▸ WORK ITEM:
Exact copies of all the records below should be returned.

▸ DATA FOR THIS EXERCISE:
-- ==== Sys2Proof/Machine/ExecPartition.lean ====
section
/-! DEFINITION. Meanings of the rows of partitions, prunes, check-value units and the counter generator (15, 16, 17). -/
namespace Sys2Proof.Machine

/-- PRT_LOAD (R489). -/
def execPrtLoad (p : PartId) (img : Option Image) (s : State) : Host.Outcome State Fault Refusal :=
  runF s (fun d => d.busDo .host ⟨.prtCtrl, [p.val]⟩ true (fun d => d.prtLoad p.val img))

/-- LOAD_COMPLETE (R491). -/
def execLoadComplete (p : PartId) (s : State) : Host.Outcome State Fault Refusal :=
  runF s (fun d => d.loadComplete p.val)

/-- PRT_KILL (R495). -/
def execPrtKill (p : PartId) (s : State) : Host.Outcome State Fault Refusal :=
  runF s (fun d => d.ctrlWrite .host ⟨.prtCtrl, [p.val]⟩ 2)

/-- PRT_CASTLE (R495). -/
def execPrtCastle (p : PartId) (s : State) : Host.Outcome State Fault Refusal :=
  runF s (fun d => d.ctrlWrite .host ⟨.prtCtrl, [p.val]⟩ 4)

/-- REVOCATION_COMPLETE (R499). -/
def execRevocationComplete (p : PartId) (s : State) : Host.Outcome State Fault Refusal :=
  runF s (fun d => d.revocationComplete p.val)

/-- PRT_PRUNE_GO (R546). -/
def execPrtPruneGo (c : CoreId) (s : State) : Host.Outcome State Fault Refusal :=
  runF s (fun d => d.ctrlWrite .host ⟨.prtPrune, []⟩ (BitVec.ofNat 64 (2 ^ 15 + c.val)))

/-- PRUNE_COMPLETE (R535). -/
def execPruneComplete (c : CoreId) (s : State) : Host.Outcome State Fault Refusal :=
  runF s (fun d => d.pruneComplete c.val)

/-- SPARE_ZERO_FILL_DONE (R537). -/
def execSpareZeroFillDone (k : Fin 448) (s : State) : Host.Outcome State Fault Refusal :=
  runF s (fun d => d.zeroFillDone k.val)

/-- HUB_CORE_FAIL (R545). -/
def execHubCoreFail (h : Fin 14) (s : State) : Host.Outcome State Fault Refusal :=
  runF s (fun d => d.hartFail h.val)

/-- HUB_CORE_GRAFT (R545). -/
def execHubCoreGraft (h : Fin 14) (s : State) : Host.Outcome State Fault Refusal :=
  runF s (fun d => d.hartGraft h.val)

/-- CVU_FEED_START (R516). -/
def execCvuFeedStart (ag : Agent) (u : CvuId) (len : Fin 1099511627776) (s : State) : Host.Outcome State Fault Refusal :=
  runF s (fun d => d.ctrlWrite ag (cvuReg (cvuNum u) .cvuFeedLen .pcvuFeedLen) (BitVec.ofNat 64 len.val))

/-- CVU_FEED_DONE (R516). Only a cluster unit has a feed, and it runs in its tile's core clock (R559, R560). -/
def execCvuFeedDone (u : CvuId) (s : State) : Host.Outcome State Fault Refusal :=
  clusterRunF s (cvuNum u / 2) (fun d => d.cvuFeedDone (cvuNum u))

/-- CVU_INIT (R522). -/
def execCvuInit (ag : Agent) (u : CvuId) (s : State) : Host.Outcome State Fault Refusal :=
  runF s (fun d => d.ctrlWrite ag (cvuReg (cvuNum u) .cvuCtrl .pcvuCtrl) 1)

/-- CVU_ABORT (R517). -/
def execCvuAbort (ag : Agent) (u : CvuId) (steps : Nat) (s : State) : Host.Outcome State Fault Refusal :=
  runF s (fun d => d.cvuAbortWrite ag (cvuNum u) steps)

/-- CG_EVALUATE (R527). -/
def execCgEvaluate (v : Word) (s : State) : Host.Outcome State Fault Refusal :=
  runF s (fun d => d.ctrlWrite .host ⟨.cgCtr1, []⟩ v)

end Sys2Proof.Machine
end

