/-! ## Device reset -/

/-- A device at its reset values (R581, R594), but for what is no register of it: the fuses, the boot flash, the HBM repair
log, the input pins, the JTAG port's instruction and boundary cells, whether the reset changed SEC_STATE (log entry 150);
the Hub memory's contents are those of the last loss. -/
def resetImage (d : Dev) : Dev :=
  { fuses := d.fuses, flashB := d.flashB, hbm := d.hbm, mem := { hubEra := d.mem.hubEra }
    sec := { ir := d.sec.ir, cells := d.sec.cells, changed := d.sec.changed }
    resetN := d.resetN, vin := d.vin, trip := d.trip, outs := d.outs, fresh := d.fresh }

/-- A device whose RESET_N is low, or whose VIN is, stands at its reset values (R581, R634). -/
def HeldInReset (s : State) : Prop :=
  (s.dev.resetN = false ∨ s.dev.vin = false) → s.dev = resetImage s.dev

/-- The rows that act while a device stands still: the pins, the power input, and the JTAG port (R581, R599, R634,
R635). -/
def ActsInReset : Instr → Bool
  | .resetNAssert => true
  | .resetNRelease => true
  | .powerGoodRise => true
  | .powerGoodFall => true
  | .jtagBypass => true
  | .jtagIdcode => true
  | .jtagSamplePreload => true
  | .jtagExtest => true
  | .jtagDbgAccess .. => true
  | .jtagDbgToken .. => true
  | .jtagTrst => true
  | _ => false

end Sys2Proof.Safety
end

▸ REPLY:
-- ==== Sys2Proof/Machine/ExecPartition.lean ====
section
/-! DEFINITION. Meanings of the rows of partitions, prunes, check-value units and the counter generator (15, 16, 17). -/
namespace Sys2Proof.Machine

/-- PRT_LOAD (R489). -/
def execPrtLoad (p : PartId) (img : Option Image) (s : State) : Host.Outcome State Fault Refusal :=
  runF s (fun d => d.busDo .host ⟨.prtCtrl, [p.val]⟩ true (fun d => d.prtLoad p.val img))

/-- LOAD_COMPLETE (R491). -/
def execLoadComplete (p : PartId) (s : State) : Host.Outcome State Fault Refusal :=
  runF s (fun d => d.loadComplete p.val)

/-- PRT_KILL (R495). -/
def execPrtKill (p : PartId) (s : State) : Host.Outcome State Fault Refusal :=
  runF s (fun d => d.ctrlWrite .host ⟨.prtCtrl, [p.val]⟩ 2)

/-- PRT_CASTLE (R495). -/
def execPrtCastle (p : PartId) (s : State) : Host.Outcome State Fault Refusal :=
  runF s (fun d => d.ctrlWrite .host ⟨.prtCtrl, [p.val]⟩ 4)

/-- REVOCATION_COMPLETE (R499). -/
def execRevocationComplete (p : PartId) (s : State) : Host.Outcome State Fault Refusal :=
  runF s (fun d => d.revocationComplete p.val)

/-- PRT_PRUNE_GO (R546). -/
def execPrtPruneGo (c : CoreId) (s : State) : Host.Outcome State Fault Refusal :=
  runF s (fun d => d.ctrlWrite .host ⟨.prtPrune, []⟩ (BitVec.ofNat 64 (2 ^ 15 + c.val)))

/-- PRUNE_COMPLETE (R535). -/
def execPruneComplete (c : CoreId) (s : State) : Host.Outcome State Fault Refusal :=
  runF s (fun d => d.pruneComplete c.val)

/-- SPARE_ZERO_FILL_DONE (R537). -/
def execSpareZeroFillDone (k : Fin 448) (s : State) : Host.Outcome State Fault Refusal :=
  runF s (fun d => d.zeroFillDone k.val)

/-- HUB_CORE_FAIL (R545). -/
def execHubCoreFail (h : Fin 14) (s : State) : Host.Outcome State Fault Refusal :=
  runF s (fun d => d.hartFail h.val)

/-- HUB_CORE_GRAFT (R545). -/
def execHubCoreGraft (h : Fin 14) (s : State) : Host.Outcome State Fault Refusal :=
  runF s (fun d => d.hartGraft h.val)

/-- CVU_FEED_START (R516). -/
def execCvuFeedStart (ag : Agent) (u : CvuId) (len : Fin 1099511627776) (s : State) : Host.Outcome State Fault Refusal :=
  runF s (fun d => d.ctrlWrite ag (cvuReg (cvuNum u) .cvuFeedLen .pcvuFeedLen) (BitVec.ofNat 64 len.val))

/-- CVU_FEED_DONE (R516). Only a cluster unit has a feed, and it runs in its tile's core clock (R559, R560). -/
def execCvuFeedDone (u : CvuId) (s : State) : Host.Outcome State Fault Refusal :=
  clusterRunF s (cvuNum u / 2) (fun d => d.cvuFeedDone (cvuNum u))

/-- CVU_INIT (R522). -/
def execCvuInit (ag : Agent) (u : CvuId) (s : State) : Host.Outcome State Fault Refusal :=
  runF s (fun d => d.ctrlWrite ag (cvuReg (cvuNum u) .cvuCtrl .pcvuCtrl) 1)

/-- CVU_ABORT (R517). -/
def execCvuAbort (ag : Agent) (u : CvuId) (steps : Nat) (s : State) : Host.Outcome State Fault Refusal :=
  runF s (fun d => d.cvuAbortWrite ag (cvuNum u) steps)

/-- CG_EVALUATE (R527). -/
def execCgEvaluate (v : Word) (s : State) : Host.Outcome State Fault Refusal :=
  runF s (fun d => d.ctrlWrite .host ⟨.cgCtr1, []⟩ v)

end Sys2Proof.Machine
end

/-! ## Device reset -/

/-- A device at its reset values (R581, R594), but for what is no register of it: the fuses, the boot flash, the HBM repair
log, the input pins, the JTAG port's instruction and boundary cells, whether the reset changed SEC_STATE (log entry 150);
the Hub memory's contents are those of the last loss. -/
def resetImage (d : Dev) : Dev :=
  { fuses := d.fuses, flashB := d.flashB, hbm := d.hbm, mem := { hubEra := d.mem.hubEra }
    sec := { ir := d.sec.ir, cells := d.sec.cells, changed := d.sec.changed }
    resetN := d.resetN, vin := d.vin, trip := d.trip, outs := d.outs, fresh := d.fresh }

/-- A device whose RESET_N is low, or whose VIN is, stands at its reset values (R581, R634). -/
def HeldInReset (s : State) : Prop :=
  (s.dev.resetN = false ∨ s.dev.vin = false) → s.dev = resetImage s.dev

/-- The rows that act while a device stands still: the pins, the power input, and the JTAG port (R581, R599, R634,
R635). -/
def ActsInReset : Instr → Bool
  | .resetNAssert => true
  | .resetNRelease => true
  | .powerGoodRise => true
  | .powerGoodFall => true
  | .jtagBypass => true
  | .jtagIdcode => true
  | .jtagSamplePreload => true
  | .jtagExtest => true
  | .jtagDbgAccess .. => true
  | .jtagDbgToken .. => true
  | .jtagTrst => true
  | _ => false

end Sys2Proof.Safety
end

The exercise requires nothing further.